## Description of the task
Below are several entries. Transcribe exactly those lines that fall from the one with "exact decodeStep_eq_ok_iff.mpr ⟨rfl, .inr (.inr" through the one with "c ↔ Denotes", end lines included.

## Information
theorem decodeFields_readFields (p : Pipe) (off : BitVec 12) :
    decodeFields (readFields p off) = decodeAccess (readFields p off) (readAt p) := by cases p <;> rfl

theorem Denotes.decodeFields_eq {f : CmdFields} {c : Command} (h : Denotes f c) : decodeFields f = .ok c := by
  cases h with
  | write p off v h => rw [decodeFields_writeFields]; exact decodeAccess_eq_ok_iff.mpr ⟨off, h, rfl, rfl, rfl⟩
  | read p off h => rw [decodeFields_readFields]; exact decodeAccess_eq_ok_iff.mpr ⟨off, h, rfl, rfl, rfl⟩
  | symbol p w => exact decodeSymbol_eq_ok_iff.mpr ⟨w, rfl, rfl, rfl, by rw [symbolFields, pipeOfBit_bitOfPipe]⟩
  | plainStep p code i h =>
    exact decodeStep_eq_ok_iff.mpr ⟨rfl, .inr (.inl ⟨i, by rwa [stepFields, pipeOfBit_bitOfPipe], rfl, rfl⟩)⟩
  | tickStep p t code i h =>
    exact decodeStep_eq_ok_iff.mpr ⟨rfl, .inr (.inr ⟨t, i, by rwa [stepFields, pipeOfBit_bitOfPipe], rfl, rfl⟩)⟩
  | clock => exact decodeStep_eq_ok_iff.mpr ⟨rfl, .inl ⟨rfl, rfl, rfl, rfl⟩⟩
  | plainAgent p code a h =>
    exact decodeAgent_eq_ok_iff.mpr ⟨rfl, .inl ⟨a, h, rfl, by rw [agentFields, pipeOfBit_bitOfPipe]⟩⟩
  | recorder p t => exact decodeAgent_eq_ok_iff.mpr ⟨rfl, .inr ⟨t, rfl, rfl, by rw [agentFields, pipeOfBit_bitOfPipe]⟩⟩

theorem denotes_of_decodeFields {f : CmdFields} {c : Command} (h : decodeFields f = .ok c) : Denotes f c := by
  obtain ⟨code, value, width, pipe, fmt⟩ := f
  obtain ⟨p, rfl⟩ : ∃ p, pipe = bitOfPipe p := ⟨pipeOfBit pipe, (bitOfPipe_pipeOfBit pipe).symm⟩
  have hfmt {n : BitVec 5} (hn : fmt.toNat = n.toNat) : fmt = n := BitVec.eq_of_toNat_eq hn
  unfold decodeFields at h
  split at h
  · next hf =>
    obtain rfl := hfmt (n := 0) hf
    obtain ⟨off, haligned, rfl, rfl, rfl⟩ := decodeAccess_eq_ok_iff.mp h
    rw [pipeOfBit_bitOfPipe]
    exact .write p off value haligned
  · next hf =>
    obtain rfl := hfmt (n := 1) hf
    split at h
    · cases h
    · next hvalue =>
      obtain rfl := not_not.mp hvalue
      obtain ⟨off, haligned, rfl, rfl, rfl⟩ := decodeAccess_eq_ok_iff.mp h
      rw [pipeOfBit_bitOfPipe]
      exact .read p off haligned
  · next hf =>
    obtain rfl := hfmt (n := 2) hf
    obtain ⟨w, rfl, rfl, rfl, rfl⟩ := decodeSymbol_eq_ok_iff.mp h
    rw [pipeOfBit_bitOfPipe]
    exact .symbol p w
  · next hf =>
    obtain rfl := hfmt (n := 3) hf
    rw [decodeStep_eq_ok_iff, pipeOfBit_bitOfPipe] at h
    obtain ⟨rfl, ⟨rfl, hpipe, rfl, rfl⟩ | ⟨i, hplain, rfl, rfl⟩ | ⟨t, i, htick, rfl, rfl⟩⟩ := h
    · dsimp only at hpipe
      rw [hpipe]
      exact .clock
    · exact .plainStep p code i hplain
    · exact .tickStep p t code i htick
  · next hf =>
    obtain rfl := hfmt (n := 4) hf
    rw [decodeAgent_eq_ok_iff, pipeOfBit_bitOfPipe] at h
    obtain ⟨rfl, ⟨a, hplain, rfl, rfl⟩ | ⟨t, rfl, rfl, rfl⟩⟩ := h
    · exact .plainAgent p code a hplain
    · exact .recorder p t
  · cases h

theorem decodeFields_eq_ok_iff {f : CmdFields} {c : Command} : decodeFields f = .ok c ↔ Denotes f c :=
  ⟨denotes_of_decodeFields, Denotes.decodeFields_eq⟩

end Sys2Proof
end

section
/-! PROOF. The encoder against `Denotes`: a well-formed command's fields denote it (O4), and the fields that denote a command are the
ones the encoder gives it (O5). The two facts behind both are what the register offsets and the symbol words select. -/

namespace Sys2Proof

/-! ### Register offsets (10_state.md R52) -/

section Offsets

variable {p : Pipe} {off : BitVec 12} {v : Word}

theorem isPatternOffset_iff : isPatternOffset off = true ↔ 0x400 ≤ off.toNat ∧ off.toNat < 0x800 := by
  rw [isPatternOffset, beq_iff_eq, extractLsb'_eq_iff]
  simp only [BitVec.reduceToNat]
  omega

theorem reservedOffset_iff : reservedOffset off = true ↔ off.toNat % 4 = 0 ∧ 0x044 < off.toNat ∧ isPatternOffset off = false := by
  rw [← Bool.not_eq_true, isPatternOffset_iff, reservedOffset]
  simp only [Bool.and_eq_true, Bool.or_eq_true, decide_eq_true_eq]
  omega

theorem patternOffset_toNat (i : Byte) : (patternOffset i).toNat = 0x400 + 4 * i.toNat := by
  rw [patternOffset, toNat_append_eq, toNat_append_eq]
  simp only [BitVec.reduceToNat]
  omega

theorem isPatternOffset_patternOffset (i : Byte) : isPatternOffset (patternOffset i) = true := by
  rw [isPatternOffset_iff, patternOffset_toNat]
  omega

theorem patternIndex_patternOffset (i : Byte) : patternIndex (patternOffset i) = i := by
  rw [patternIndex, extractLsb'_eq_iff, patternOffset_toNat]
  omega

theorem patternOffset_patternIndex (h : off.toNat % 4 = 0) (hp : isPatternOffset off = true) :
    patternOffset (patternIndex off) = off := by
  have hindex : (patternIndex off).toNat = off.toNat / 2 ^ 2 % 2 ^ 8 := (extractLsb'_eq_iff.mp rfl).symm
  rw [isPatternOffset_iff] at hp
  apply BitVec.eq_of_toNat_eq
  rw [patternOffset_toNat, hindex]
  omega

/-- A 4-aligned offset is one of the 18 registers at 0x000 to 0x044, a PATTERN slot, or reserved. -/
theorem offset_cases (h : off.toNat % 4 = 0) :
    (∃ k, k < 18 ∧ off = BitVec.ofNat 12 (4 * k)) ∨ (∃ i, off = patternOffset i) ∨ reservedOffset off = true := by
  rcases Nat.lt_or_ge 0x044 off.toNat with hlt | hle
  · cases hp : isPatternOffset off with
    | true => exact .inr (.inl ⟨_, (patternOffset_patternIndex h hp).symm⟩)
    | false => exact .inr (.inr (reservedOffset_iff.mpr ⟨h, hlt, hp⟩))
  · have hoff : off.toNat = 4 * (off.toNat / 4) := by omega
    exact .inl ⟨off.toNat / 4, by omega, (BitVec.toNat_eq_nat.mp hoff).2⟩

theorem writeAt_of_lt (h : 0x044 < off.toNat) :
    writeAt p off v = if isPatternOffset off then .instr (.wrPattern p (patternIndex off) v) else .reservedWrite p off v := by
  unfold writeAt
  split
  case h_19 => rfl
  all_goals omega

theorem readAt_of_lt (h : 0x044 < off.toNat) :
    readAt p off = if isPatternOffset off then .instr (.rdPattern p (patternIndex off)) else .reservedRead p off := by
  unfold readAt
  split
  case h_19 => rfl
  all_goals omega

theorem writeAt_patternOffset (p : Pipe) (i : Byte) (v : Word) : writeAt p (patternOffset i) v = .instr (.wrPattern p i v) := by
  rw [writeAt_of_lt (by rw [patternOffset_toNat]; omega), if_pos (isPatternOffset_patternOffset i), patternIndex_patternOffset]

theorem readAt_patternOffset (p : Pipe) (i : Byte) : readAt p (patternOffset i) = .instr (.rdPattern p i) := by
  rw [readAt_of_lt (by rw [patternOffset_toNat]; omega), if_pos (isPatternOffset_patternOffset i), patternIndex_patternOffset]

theorem writeAt_reserved (h : reservedOffset off = true) : writeAt p off v = .reservedWrite p off v := by
  obtain ⟨_, hlt, hp⟩ := reservedOffset_iff.mp h
  rw [writeAt_of_lt hlt, hp, if_neg Bool.false_ne_true]

theorem readAt_reserved (h : reservedOffset off = true) : readAt p off = .reservedRead p off := by
  obtain ⟨_, hlt, hp⟩ := reservedOffset_iff.mp h
  rw [readAt_of_lt hlt, hp, if_neg Bool.false_ne_true]

end Offsets

/-! ### Symbol words (30_encoding.md R101, R102, R113) -/

/-- The symbol words with a row of their own (R102). -/
def namedSymbols : List (BitVec 9) := namedControl.map (1#1 ++ ·) ++ namedData.map (0#1 ++ ·)

theorem mem_namedSymbols_control_iff : ∀ v : Byte, 1#1 ++ v ∈ namedSymbols ↔ v ∈ namedControl := by decide

theorem mem_namedSymbols_data_iff : ∀ v : Byte, 0#1 ++ v ∈ namedSymbols ↔ v ∈ namedData := by decide

/-- Every symbol word is the control flag and a byte (R101). -/
theorem symbolWord_cases (w : BitVec 9) : (∃ v : Byte, w = 1#1 ++ v) ∨ ∃ v : Byte, w = 0#1 ++ v := by
  have hw : w.extractLsb' 8 1 ++ w.extractLsb' 0 8 = w := BitVec.extractLsb'_append_extractLsb'
  rcases BitVec.eq_zero_or_eq_one (w.extractLsb' 8 1) with h | h <;> rw [h] at hw
  · exact .inr ⟨_, hw.symm⟩
  · exact .inl ⟨_, hw.symm⟩

section Symbols

variable {p : Pipe} {v : Byte}

theorem symbolInstr_of_not_named {w : BitVec 9} (h : w ∉ namedSymbols) :
    symbolInstr p w = if w.getLsbD 8 then .kOther p (w.extractLsb' 0 8) else .dOther p (w.extractLsb' 0 8) := by
  unfold symbolInstr
  split
  case h_11 => rfl
  all_goals next hw => exact absurd (by rw [(BitVec.toNat_eq_nat.mp hw).2]; decide) h

theorem symbolInstr_control (h : v ∉ namedControl) : symbolInstr p (1#1 ++ v) = .kOther p v := by
  rw [symbolInstr_of_not_named (mt (mem_namedSymbols_control_iff v).mp h), if_pos (by rw [BitVec.getLsbD_append]; rfl),
    BitVec.extractLsb'_append_eq_right]

theorem symbolInstr_data (h : v ∉ namedData) : symbolInstr p (0#1 ++ v) = .dOther p v := by
  rw [symbolInstr_of_not_named (mt (mem_namedSymbols_data_iff v).mp h),
    if_neg (by rw [BitVec.getLsbD_append]; exact Bool.false_ne_true), BitVec.extractLsb'_append_eq_right]

end Symbols
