-- ==== Sys2Proof/Word.lean ====
section
/-! DEFINITION. The words of CORE: byte, sextet, 24-bit group, 16-bit command or response word (spec 00_scope.md R7, R8). -/

namespace Sys2Proof

/-- One byte of payload or one character of text (R7: 8 bits). -/
abbrev Byte := BitVec 8

/-- A 6-bit value of the Alphabet (R7, GLOSSARY). -/
abbrev Sextet := BitVec 6

/-- The 24 bits of one chunk (R7, R55). -/
abbrev Group := BitVec 24

/-- A command word, a response word, or a 16-bit register (R7). -/
abbrev Word := BitVec 16

end Sys2Proof
end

## Reply to the exercise
    exact decodeStep_eq_ok_iff.mpr ⟨rfl, .inr (.inr ⟨t, i, by rwa [stepFields, pipeOfBit_bitOfPipe], rfl, rfl⟩)⟩
  | clock => exact decodeStep_eq_ok_iff.mpr ⟨rfl, .inl ⟨rfl, rfl, rfl, rfl⟩⟩
  | plainAgent p code a h =>
    exact decodeAgent_eq_ok_iff.mpr ⟨rfl, .inl ⟨a, h, rfl, by rw [agentFields, pipeOfBit_bitOfPipe]⟩⟩
  | recorder p t => exact decodeAgent_eq_ok_iff.mpr ⟨rfl, .inr ⟨t, rfl, rfl, by rw [agentFields, pipeOfBit_bitOfPipe]⟩⟩

theorem denotes_of_decodeFields {f : CmdFields} {c : Command} (h : decodeFields f = .ok c) : Denotes f c := by
  obtain ⟨code, value, width, pipe, fmt⟩ := f
  obtain ⟨p, rfl⟩ : ∃ p, pipe = bitOfPipe p := ⟨pipeOfBit pipe, (bitOfPipe_pipeOfBit pipe).symm⟩
  have hfmt {n : BitVec 5} (hn : fmt.toNat = n.toNat) : fmt = n := BitVec.eq_of_toNat_eq hn
  unfold decodeFields at h
  split at h
  · next hf =>
    obtain rfl := hfmt (n := 0) hf
    obtain ⟨off, haligned, rfl, rfl, rfl⟩ := decodeAccess_eq_ok_iff.mp h
    rw [pipeOfBit_bitOfPipe]
    exact .write p off value haligned
  · next hf =>
    obtain rfl := hfmt (n := 1) hf
    split at h
    · cases h
    · next hvalue =>
      obtain rfl := not_not.mp hvalue
      obtain ⟨off, haligned, rfl, rfl, rfl⟩ := decodeAccess_eq_ok_iff.mp h
      rw [pipeOfBit_bitOfPipe]
      exact .read p off haligned
  · next hf =>
    obtain rfl := hfmt (n := 2) hf
    obtain ⟨w, rfl, rfl, rfl, rfl⟩ := decodeSymbol_eq_ok_iff.mp h
    rw [pipeOfBit_bitOfPipe]
    exact .symbol p w
  · next hf =>
    obtain rfl := hfmt (n := 3) hf
    rw [decodeStep_eq_ok_iff, pipeOfBit_bitOfPipe] at h
    obtain ⟨rfl, ⟨rfl, hpipe, rfl, rfl⟩ | ⟨i, hplain, rfl, rfl⟩ | ⟨t, i, htick, rfl, rfl⟩⟩ := h
    · dsimp only at hpipe
      rw [hpipe]
      exact .clock
    · exact .plainStep p code i hplain
    · exact .tickStep p t code i htick
  · next hf =>
    obtain rfl := hfmt (n := 4) hf
    rw [decodeAgent_eq_ok_iff, pipeOfBit_bitOfPipe] at h
    obtain ⟨rfl, ⟨a, hplain, rfl, rfl⟩ | ⟨t, rfl, rfl, rfl⟩⟩ := h
    · exact .plainAgent p code a hplain
    · exact .recorder p t
  · cases h

theorem decodeFields_eq_ok_iff {f : CmdFields} {c : Command} : decodeFields f = .ok c ↔ Denotes f c :=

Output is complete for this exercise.